- **TASK OBJECTIVE**: Find and copy each line of the data that includes "writesAhead".
-- Opening Marker --
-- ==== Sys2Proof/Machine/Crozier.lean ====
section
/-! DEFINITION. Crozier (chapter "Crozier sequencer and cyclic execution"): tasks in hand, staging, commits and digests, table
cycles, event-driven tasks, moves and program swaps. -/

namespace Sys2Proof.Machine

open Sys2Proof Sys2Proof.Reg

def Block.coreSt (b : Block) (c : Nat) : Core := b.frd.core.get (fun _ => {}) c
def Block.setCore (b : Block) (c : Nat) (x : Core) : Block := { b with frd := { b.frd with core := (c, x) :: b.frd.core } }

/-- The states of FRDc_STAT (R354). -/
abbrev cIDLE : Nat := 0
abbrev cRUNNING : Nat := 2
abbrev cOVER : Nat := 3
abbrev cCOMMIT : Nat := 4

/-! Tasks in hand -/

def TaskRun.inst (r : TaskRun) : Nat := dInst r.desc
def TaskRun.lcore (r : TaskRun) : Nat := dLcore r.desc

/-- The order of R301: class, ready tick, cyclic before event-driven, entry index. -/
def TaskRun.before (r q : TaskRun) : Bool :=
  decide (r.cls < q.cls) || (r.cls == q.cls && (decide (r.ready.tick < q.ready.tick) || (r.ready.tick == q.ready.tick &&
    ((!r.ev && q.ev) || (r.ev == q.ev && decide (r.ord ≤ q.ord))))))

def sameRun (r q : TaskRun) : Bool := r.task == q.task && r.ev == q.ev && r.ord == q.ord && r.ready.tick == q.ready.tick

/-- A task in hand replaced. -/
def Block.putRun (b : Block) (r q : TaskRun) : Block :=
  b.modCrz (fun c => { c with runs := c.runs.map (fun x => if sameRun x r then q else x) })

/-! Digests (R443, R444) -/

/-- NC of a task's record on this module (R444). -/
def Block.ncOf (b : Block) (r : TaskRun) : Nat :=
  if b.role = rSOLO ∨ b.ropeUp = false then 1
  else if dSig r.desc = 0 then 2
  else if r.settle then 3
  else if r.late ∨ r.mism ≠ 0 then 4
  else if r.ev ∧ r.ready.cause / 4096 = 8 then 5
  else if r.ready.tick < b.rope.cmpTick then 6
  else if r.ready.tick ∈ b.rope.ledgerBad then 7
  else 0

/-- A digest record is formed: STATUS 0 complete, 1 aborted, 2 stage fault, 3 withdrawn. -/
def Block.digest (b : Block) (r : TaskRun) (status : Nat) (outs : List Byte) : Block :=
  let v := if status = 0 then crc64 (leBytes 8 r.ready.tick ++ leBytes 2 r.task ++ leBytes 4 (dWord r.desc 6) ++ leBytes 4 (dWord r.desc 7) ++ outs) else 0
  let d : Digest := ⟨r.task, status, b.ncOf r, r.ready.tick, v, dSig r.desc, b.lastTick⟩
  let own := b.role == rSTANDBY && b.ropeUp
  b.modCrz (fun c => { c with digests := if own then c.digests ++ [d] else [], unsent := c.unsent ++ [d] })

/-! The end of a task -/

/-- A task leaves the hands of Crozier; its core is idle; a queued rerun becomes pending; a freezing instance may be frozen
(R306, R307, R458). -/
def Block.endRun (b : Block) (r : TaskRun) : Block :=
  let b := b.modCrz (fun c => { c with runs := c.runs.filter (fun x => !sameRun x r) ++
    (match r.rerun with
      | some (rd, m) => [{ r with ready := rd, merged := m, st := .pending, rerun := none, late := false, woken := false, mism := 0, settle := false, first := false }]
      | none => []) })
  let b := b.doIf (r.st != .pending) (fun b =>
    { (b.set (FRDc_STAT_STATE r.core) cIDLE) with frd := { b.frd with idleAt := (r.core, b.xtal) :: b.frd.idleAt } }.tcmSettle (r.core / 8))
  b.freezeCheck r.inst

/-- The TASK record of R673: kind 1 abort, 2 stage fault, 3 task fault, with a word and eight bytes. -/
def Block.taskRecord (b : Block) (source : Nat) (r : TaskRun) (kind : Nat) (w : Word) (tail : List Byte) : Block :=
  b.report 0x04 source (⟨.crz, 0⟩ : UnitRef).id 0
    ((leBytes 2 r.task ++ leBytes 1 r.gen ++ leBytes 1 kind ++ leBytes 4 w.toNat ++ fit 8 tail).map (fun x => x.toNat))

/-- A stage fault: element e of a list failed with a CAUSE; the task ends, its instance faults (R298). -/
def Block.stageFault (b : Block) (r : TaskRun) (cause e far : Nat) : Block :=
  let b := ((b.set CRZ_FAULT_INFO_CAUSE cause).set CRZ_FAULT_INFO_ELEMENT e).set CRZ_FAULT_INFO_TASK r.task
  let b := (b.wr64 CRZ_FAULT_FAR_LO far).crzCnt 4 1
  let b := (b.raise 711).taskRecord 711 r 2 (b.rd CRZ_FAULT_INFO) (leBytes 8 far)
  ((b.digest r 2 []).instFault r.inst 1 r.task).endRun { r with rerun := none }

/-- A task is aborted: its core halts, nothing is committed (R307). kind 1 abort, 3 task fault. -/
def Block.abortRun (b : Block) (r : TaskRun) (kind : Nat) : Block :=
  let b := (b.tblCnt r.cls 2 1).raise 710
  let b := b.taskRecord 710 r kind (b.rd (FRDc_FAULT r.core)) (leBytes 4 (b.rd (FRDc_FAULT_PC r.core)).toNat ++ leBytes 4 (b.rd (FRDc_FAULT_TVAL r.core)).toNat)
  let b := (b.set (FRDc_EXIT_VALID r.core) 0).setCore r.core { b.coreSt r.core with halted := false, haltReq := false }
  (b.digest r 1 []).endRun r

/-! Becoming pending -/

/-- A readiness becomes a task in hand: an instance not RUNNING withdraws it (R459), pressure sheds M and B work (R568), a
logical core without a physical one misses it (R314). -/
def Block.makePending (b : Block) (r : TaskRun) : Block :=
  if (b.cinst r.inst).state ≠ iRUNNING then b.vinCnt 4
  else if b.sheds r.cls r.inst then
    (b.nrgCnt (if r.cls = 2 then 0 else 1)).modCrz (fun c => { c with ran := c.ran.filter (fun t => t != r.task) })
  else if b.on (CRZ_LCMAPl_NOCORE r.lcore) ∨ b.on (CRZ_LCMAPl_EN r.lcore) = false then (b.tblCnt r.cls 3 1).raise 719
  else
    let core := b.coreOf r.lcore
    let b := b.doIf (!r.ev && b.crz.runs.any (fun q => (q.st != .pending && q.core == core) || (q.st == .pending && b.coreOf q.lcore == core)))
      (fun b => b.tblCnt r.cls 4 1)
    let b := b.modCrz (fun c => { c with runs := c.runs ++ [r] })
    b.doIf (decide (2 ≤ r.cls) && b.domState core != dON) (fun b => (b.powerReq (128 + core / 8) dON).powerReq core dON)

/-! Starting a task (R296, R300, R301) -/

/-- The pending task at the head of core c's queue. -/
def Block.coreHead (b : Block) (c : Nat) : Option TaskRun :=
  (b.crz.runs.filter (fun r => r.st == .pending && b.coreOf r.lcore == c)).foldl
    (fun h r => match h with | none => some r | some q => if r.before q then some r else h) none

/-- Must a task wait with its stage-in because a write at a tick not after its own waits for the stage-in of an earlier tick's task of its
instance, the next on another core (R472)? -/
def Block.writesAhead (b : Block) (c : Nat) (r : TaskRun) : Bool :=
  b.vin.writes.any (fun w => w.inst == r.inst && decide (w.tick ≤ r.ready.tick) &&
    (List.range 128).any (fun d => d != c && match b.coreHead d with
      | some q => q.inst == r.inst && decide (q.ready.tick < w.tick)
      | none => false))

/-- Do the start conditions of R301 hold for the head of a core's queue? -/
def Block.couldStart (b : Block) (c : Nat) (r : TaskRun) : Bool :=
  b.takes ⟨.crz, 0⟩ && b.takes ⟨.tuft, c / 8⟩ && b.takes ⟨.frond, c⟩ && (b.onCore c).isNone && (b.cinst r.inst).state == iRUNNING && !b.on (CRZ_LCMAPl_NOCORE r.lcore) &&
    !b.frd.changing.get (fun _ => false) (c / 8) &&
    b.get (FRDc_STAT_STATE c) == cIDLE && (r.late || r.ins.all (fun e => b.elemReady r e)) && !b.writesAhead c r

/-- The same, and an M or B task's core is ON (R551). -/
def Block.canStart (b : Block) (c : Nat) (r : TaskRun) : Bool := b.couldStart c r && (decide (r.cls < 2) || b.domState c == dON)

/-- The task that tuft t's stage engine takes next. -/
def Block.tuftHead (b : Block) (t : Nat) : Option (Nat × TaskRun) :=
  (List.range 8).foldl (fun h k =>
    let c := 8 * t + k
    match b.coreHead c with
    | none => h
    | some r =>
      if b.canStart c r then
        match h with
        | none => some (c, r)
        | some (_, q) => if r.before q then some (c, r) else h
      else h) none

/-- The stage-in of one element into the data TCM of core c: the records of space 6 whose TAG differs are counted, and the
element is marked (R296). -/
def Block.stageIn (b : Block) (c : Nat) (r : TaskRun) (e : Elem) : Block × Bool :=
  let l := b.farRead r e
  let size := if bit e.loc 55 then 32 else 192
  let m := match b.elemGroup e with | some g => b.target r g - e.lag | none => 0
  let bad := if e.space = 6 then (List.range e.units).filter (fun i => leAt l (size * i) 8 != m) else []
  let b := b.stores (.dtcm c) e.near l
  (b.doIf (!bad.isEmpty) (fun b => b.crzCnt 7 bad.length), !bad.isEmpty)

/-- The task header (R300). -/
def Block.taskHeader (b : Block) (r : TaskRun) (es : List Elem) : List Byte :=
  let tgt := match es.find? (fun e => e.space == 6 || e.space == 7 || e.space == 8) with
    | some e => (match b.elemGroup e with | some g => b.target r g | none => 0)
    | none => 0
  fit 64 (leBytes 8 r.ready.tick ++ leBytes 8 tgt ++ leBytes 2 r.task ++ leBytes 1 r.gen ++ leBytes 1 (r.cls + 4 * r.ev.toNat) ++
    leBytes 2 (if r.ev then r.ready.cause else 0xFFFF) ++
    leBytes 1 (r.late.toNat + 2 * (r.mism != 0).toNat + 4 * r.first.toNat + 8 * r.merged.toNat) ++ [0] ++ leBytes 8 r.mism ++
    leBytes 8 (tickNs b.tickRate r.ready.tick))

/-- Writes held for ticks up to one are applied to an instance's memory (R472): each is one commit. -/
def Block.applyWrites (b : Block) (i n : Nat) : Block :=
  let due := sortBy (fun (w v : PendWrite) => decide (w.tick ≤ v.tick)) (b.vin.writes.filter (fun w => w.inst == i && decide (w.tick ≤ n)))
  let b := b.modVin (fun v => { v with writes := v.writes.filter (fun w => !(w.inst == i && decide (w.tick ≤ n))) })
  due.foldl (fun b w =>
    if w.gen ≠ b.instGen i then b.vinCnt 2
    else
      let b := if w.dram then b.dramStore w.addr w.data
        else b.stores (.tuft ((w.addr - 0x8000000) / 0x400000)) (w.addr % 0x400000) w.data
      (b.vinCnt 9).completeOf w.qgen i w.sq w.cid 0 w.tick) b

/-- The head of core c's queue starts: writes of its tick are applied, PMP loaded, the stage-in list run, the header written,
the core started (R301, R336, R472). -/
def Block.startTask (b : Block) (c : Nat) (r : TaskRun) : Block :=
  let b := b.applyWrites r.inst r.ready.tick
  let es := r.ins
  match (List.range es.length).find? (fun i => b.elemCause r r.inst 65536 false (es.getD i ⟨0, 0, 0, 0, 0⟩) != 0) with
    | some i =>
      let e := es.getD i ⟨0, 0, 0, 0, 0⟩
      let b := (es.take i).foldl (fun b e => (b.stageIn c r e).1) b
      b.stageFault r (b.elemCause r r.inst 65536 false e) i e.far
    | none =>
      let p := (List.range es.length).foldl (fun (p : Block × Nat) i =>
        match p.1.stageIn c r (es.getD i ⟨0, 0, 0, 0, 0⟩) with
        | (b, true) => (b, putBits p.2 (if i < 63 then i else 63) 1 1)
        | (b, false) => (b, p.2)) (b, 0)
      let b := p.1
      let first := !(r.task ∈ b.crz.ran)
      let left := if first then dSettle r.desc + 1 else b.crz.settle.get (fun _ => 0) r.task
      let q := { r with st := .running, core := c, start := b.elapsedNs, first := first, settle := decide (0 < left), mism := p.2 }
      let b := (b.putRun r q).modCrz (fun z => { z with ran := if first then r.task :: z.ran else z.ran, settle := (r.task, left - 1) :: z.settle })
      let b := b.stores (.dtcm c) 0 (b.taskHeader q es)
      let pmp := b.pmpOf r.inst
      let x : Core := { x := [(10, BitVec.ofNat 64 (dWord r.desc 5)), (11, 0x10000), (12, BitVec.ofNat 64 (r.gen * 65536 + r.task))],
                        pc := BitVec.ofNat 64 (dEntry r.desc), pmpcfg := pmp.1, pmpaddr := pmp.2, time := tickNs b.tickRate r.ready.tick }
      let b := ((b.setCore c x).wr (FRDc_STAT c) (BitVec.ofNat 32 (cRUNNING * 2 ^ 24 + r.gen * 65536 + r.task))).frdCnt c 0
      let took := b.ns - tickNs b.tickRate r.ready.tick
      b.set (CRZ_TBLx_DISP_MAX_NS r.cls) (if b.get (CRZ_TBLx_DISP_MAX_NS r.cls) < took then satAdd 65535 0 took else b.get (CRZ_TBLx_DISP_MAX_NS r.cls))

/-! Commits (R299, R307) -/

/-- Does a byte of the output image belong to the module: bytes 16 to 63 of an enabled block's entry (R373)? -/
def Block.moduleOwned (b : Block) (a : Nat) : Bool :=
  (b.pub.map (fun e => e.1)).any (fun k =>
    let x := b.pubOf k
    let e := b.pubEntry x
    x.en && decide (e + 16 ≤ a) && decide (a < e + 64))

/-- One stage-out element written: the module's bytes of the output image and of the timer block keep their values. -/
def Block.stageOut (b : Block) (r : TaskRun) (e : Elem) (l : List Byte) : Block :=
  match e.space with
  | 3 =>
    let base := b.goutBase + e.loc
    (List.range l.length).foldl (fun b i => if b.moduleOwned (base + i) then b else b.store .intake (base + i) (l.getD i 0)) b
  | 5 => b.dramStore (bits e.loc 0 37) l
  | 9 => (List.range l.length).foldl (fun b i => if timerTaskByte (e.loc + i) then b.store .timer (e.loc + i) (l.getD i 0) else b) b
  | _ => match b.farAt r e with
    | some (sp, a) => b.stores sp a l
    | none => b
-- Closing Marker --
- **FINISHED TASK**:
def Block.writesAhead (b : Block) (c : Nat) (r : TaskRun) : Bool :=
    b.get (FRDc_STAT_STATE c) == cIDLE && (r.late || r.ins.all (fun e => b.elemReady r e)) && !b.writesAhead c r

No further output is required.